* Work instruction
Give back the lines of the records exactly, starting at the first and ending at the one with "def Statement (i".

* Records to use
+ + + + + + +

-- ==== Sys2Proof/Laws/PerInstr.lean ====
section
/-!
SUPPORT. The family RowRoundTrip: an instruction's class, operation, word 0 fields and word 1 are read back as that
instruction. One lemma for each constructor of Instr.
-/

namespace Sys2Proof.Laws.RowRoundTrip

/-- The rows of the encoding tables read each code back as the instruction that has it. -/
def Statement (i : Instr) : Prop :=
  ∀ g cls op w w1, i.parts = some (g, cls, op, w, w1) → decodeRow g cls op w w1 = some i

+ + + + + + +

* Result of this exercise
-- ==== Sys2Proof/Laws/PerInstr.lean ====
section
/-!
SUPPORT. The family RowRoundTrip: an instruction's class, operation, word 0 fields and word 1 are read back as that
instruction. One lemma for each constructor of Instr.
-/

namespace Sys2Proof.Laws.RowRoundTrip

/-- The rows of the encoding tables read each code back as the instruction that has it. -/
def Statement (i : Instr) : Prop :=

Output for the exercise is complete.